Die neue Technologie verschaffte Neu-Ing einen weiteren Vorsprung vor dem Konkurrenten Südliche Inseln. Mit ihrer Hilfe konnte das Volk noch besser kontrolliert und im Zaum gehalten werden und vor allem wurden die Raumschiffe dazu benutzt, bestimmte Gebiete auf Mars und Mond, die reich an den so dringend benötigten Rohstoffen waren, von Menschen ausbeuten zu lassen. Für diese unmenschliche Arbeit unter miesesten Bedingungen wurden hauptsächlich politische Gefangene, sonstige Verbrecher und andere unliebsame Personen benutzt. Außerdem wurden Freiwillige angeheuert, denen bei ihrer Rückkehr ein Haufen Geld winkte, aber die meisten starben an Unfällen und Einsamkeit auf den trostlosen Planeten. So wurden die Regs auf elegante Weise einen Haufen Nichtstuer, Terroristen, Sozialrentner und Arbeitslose los.

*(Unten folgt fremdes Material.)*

-- ==== Sys2Proof/Machine/Alu.lean ====
section
/-! DEFINITION. Register loads, the ALU and the random byte (spec 42_alu.md). Operands are read before any write, the result goes to V[X] first and the flag to VF last (R131). -/

namespace Sys2Proof.Machine

/-- 6XNN: `V[X] <- NN` (R132). -/
def execLdVxNn (x : Reg) (nn : Byte) (s : State) : Result := .next (s.setV x nn)

/-- 7XNN: `V[X] <- (V[X] + NN) mod 256`, no flag (R133). -/
def execAddVxNn (x : Reg) (nn : Byte) (s : State) : Result := .next (s.setV x (sumByte (s.getV x) nn))

/-- 8XY0: `V[X] <- V[Y]` (R134). -/
def execLdVxVy (x y : Reg) (s : State) : Result := .next (s.setV x (s.getV y))

/-- 8XY1: `V[X] <- V[X] | V[Y]` (R135). -/
def execOr (x y : Reg) (s : State) : Result := .next (s.setV x (s.getV x ||| s.getV y))

/-- 8XY2: `V[X] <- V[X] & V[Y]` (R136). -/
def execAnd (x y : Reg) (s : State) : Result := .next (s.setV x (s.getV x &&& s.getV y))

/-- 8XY3: `V[X] <- V[X] ^ V[Y]` (R137). -/
def execXor (x y : Reg) (s : State) : Result := .next (s.setV x (s.getV x ^^^ s.getV y))

/-- 8XY4: add, VF = carry (R138). -/
def execAddVxVy (x y : Reg) (s : State) : Result :=
  .next (s.setVFlag x (sumByte (s.getV x) (s.getV y)) (carryFlag (s.getV x) (s.getV y)))

/-- 8XY5: V[X] - V[Y], VF = no borrow (R139). -/
def execSub (x y : Reg) (s : State) : Result :=
  .next (s.setVFlag x (differenceByte (s.getV x) (s.getV y)) (noBorrowFlag (s.getV x) (s.getV y)))

/-- 8XY6: shift right one, VF = old bit 0; Y is not read (R142, R143). -/
def execShr (x : Reg) (s : State) : Result :=
  .next (s.setVFlag x (shiftRightOne (s.getV x)) (shiftedOutRight (s.getV x)))

/-- 8XY7: V[Y] - V[X], VF = no borrow (R144). -/
def execSubn (x y : Reg) (s : State) : Result :=
  .next (s.setVFlag x (differenceByte (s.getV y) (s.getV x)) (noBorrowFlag (s.getV y) (s.getV x)))

/-- 8XYE: shift left one, VF = old bit 7; Y is not read (R142, R145). -/
def execShl (x : Reg) (s : State) : Result :=
  .next (s.setVFlag x (shiftLeftOne (s.getV x)) (shiftedOutLeft (s.getV x)))

/-- CXNN: `V[X] <- rnd & NN` with a free byte `rnd` (R146). -/
def execRnd (x : Reg) (nn : Byte) (s : State) : Result := .next (s.draw.2.setV x (s.draw.1 &&& nn))

end Sys2Proof.Machine
end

Die Freiwilligen unter ihnen erhofften sich einen Ausweg aus dem elenden Leben in den heruntergekommenen Vorstädten, dienten aber nur als Arbeitssklaven der Großkonzerne, die sich hier einen profitträchtigen Sektor zu erschließen versprachen.
So kamen die Herrschenden zu den dringend erforderlichen Bodenschätzen, die Wirtschaft nahm nochmal einen kolossalen Aufschwung, die Konzerne verdienten sich dumm und dämlich und die neue Technik wurde zur weiteren Einschläferung der Menschen verwandt.
Doch es stellte sich diesmal heraus, dass es sich nur um ein kurzes Aufbäumen gehandelt hatte. Nach ein paar Jahren war der Boom vorbei, und die Menschen stellten fest, dass sich an ihrer beschissenen Situation dadurch nichts geändert hatte. Die Kontrollmechanismen der Machthaber in Neu-Ing und auf den Südlichen Inseln gerieten erneut ins Wanken. Schneller als vor ein paar Jahren kam es zu teilweise militanten Gegenbewegungen.
Es begann mit einem Streik der Arbeitssklaven auf dem Mond, nächtlichen Plünderungen in den Großstädten und einer breiten Bewegung gegen die Macht der Maschinen.
Viele Leute begannen zu merken, dass sie ein hohles Leben führten, das die Reichen auf ihre Kosten noch reicher machte und sie zu statistischen Zahlen degradierte.
Das war die Situation, in die Speedy und Lucky – neun Jahre nach ihrer Flucht mit den Kurzos – Kortanor, Sonnenfeuer und Sucherin hineinplatzten.